Task prompt
Reproduce word for word, from the entries below, the line with "QUE_EVT_BASE | SCH_CLASS", the line with "MEM_FAULT_CTL | MEM_CHAN_CTL", and every line between them, and nothing more.

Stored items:
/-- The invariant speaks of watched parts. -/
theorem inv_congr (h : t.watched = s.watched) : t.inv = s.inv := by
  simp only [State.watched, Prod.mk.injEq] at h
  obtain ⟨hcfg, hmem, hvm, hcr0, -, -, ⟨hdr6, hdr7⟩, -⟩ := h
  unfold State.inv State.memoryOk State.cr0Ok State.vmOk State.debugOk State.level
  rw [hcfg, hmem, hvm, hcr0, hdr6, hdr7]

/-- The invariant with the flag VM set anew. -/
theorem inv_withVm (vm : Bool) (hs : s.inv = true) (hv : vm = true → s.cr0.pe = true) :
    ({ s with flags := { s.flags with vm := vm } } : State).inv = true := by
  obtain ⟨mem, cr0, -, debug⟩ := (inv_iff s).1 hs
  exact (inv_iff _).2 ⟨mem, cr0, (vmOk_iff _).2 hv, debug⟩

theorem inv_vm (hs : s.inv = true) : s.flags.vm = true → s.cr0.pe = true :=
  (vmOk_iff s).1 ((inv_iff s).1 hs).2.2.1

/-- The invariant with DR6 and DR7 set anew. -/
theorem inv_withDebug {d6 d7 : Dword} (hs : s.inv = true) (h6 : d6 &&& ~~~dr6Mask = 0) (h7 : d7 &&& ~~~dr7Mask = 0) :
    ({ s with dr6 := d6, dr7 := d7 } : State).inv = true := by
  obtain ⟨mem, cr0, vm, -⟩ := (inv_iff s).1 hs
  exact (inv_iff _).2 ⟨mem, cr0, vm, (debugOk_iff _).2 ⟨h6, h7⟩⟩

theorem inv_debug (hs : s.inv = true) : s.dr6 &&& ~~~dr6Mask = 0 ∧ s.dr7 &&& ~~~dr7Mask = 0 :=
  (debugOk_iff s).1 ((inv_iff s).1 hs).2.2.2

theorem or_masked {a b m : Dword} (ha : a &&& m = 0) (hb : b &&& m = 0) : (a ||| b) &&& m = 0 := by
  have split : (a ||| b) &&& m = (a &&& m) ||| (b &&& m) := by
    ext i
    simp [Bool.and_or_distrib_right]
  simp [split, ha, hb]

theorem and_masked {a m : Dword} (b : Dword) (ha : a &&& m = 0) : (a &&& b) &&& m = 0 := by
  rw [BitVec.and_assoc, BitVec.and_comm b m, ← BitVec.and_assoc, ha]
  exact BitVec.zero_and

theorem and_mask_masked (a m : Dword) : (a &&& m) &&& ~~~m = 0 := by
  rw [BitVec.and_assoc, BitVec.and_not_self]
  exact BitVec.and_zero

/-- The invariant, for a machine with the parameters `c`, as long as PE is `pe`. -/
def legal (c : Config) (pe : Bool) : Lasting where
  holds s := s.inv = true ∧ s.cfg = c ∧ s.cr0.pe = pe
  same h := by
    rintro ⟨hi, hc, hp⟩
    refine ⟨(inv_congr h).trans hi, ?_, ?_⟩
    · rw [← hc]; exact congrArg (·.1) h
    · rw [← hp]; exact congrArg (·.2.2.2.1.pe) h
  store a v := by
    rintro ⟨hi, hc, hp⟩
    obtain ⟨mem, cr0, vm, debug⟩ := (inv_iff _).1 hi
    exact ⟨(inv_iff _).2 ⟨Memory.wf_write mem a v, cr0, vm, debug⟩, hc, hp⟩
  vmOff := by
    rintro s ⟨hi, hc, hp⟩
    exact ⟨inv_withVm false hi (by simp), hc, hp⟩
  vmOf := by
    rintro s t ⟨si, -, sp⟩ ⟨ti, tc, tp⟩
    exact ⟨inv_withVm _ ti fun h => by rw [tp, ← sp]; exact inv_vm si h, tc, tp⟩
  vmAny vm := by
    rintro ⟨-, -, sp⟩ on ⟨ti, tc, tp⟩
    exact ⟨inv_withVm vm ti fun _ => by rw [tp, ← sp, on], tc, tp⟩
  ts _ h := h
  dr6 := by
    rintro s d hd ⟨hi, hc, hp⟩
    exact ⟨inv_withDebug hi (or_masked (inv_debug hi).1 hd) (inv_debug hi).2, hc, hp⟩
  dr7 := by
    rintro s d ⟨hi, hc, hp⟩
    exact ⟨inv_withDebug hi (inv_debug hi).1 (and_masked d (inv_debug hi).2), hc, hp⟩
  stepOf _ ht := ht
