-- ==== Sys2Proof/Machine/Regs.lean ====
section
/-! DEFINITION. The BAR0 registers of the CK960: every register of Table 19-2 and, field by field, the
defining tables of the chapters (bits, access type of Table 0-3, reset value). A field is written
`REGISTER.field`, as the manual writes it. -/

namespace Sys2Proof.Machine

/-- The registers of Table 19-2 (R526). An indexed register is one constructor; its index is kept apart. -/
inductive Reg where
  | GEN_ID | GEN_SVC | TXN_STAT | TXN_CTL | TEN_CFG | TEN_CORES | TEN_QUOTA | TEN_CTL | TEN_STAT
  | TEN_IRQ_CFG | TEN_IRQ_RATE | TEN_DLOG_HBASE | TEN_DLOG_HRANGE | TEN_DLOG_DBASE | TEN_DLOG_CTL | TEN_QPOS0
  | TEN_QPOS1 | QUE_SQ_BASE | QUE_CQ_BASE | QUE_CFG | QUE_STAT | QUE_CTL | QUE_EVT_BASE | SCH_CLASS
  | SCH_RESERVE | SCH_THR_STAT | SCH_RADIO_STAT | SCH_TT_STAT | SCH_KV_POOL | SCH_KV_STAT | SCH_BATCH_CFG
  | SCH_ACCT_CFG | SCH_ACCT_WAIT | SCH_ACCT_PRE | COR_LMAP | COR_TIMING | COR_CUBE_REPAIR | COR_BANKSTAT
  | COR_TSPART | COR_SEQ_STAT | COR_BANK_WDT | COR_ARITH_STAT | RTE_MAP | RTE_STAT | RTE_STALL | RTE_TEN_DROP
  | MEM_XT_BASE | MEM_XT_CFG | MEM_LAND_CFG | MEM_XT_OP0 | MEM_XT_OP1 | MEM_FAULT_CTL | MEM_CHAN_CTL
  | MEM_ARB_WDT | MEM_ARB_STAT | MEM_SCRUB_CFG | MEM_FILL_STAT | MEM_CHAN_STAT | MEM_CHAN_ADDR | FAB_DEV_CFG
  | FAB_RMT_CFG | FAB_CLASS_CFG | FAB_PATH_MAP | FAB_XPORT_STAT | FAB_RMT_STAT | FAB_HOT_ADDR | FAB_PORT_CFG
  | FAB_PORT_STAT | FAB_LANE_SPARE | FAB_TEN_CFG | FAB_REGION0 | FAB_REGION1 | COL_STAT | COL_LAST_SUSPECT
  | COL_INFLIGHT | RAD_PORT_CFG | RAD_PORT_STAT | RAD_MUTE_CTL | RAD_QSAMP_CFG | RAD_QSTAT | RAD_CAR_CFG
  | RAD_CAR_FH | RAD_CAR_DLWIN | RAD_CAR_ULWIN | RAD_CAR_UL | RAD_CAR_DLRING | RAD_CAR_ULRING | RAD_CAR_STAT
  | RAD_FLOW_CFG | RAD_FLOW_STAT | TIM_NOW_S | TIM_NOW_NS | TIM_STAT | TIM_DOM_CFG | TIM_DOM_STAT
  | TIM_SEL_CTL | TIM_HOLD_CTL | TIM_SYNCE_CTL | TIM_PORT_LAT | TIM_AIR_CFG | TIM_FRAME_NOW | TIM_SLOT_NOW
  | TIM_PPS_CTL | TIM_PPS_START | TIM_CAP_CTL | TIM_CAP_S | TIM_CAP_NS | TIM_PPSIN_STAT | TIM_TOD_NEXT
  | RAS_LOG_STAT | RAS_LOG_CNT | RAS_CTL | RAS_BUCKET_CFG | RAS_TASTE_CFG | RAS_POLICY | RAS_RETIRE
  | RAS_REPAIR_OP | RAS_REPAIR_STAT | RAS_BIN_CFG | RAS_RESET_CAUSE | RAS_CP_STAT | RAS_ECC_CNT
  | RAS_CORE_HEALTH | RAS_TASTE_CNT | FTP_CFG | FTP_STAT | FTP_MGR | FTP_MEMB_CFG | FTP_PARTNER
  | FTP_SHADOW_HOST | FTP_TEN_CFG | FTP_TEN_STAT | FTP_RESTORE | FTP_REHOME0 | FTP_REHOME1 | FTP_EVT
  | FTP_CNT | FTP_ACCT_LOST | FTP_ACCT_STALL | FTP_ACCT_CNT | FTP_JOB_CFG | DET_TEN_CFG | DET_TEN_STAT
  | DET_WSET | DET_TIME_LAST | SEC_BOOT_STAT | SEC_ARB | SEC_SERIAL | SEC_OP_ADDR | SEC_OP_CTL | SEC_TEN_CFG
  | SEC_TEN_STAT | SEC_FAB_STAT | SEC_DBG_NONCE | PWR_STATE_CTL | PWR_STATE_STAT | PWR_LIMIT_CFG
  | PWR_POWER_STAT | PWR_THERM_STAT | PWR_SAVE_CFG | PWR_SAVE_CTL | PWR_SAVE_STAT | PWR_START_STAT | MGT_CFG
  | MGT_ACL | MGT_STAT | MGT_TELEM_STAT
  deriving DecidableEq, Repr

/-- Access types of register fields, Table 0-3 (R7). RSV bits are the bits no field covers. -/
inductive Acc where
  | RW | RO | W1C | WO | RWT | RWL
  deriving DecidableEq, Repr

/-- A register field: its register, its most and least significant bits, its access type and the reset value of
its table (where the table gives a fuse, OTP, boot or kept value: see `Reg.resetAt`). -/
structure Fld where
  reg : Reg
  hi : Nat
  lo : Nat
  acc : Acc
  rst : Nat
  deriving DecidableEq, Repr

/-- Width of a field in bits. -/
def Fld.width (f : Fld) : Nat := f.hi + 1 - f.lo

Solution to the exercise
  | TEN_QPOS1 | QUE_SQ_BASE | QUE_CQ_BASE | QUE_CFG | QUE_STAT | QUE_CTL | QUE_EVT_BASE | SCH_CLASS
  | SCH_RESERVE | SCH_THR_STAT | SCH_RADIO_STAT | SCH_TT_STAT | SCH_KV_POOL | SCH_KV_STAT | SCH_BATCH_CFG
  | SCH_ACCT_CFG | SCH_ACCT_WAIT | SCH_ACCT_PRE | COR_LMAP | COR_TIMING | COR_CUBE_REPAIR | COR_BANKSTAT
  | COR_TSPART | COR_SEQ_STAT | COR_BANK_WDT | COR_ARITH_STAT | RTE_MAP | RTE_STAT | RTE_STALL | RTE_TEN_DROP
  | MEM_XT_BASE | MEM_XT_CFG | MEM_LAND_CFG | MEM_XT_OP0 | MEM_XT_OP1 | MEM_FAULT_CTL | MEM_CHAN_CTL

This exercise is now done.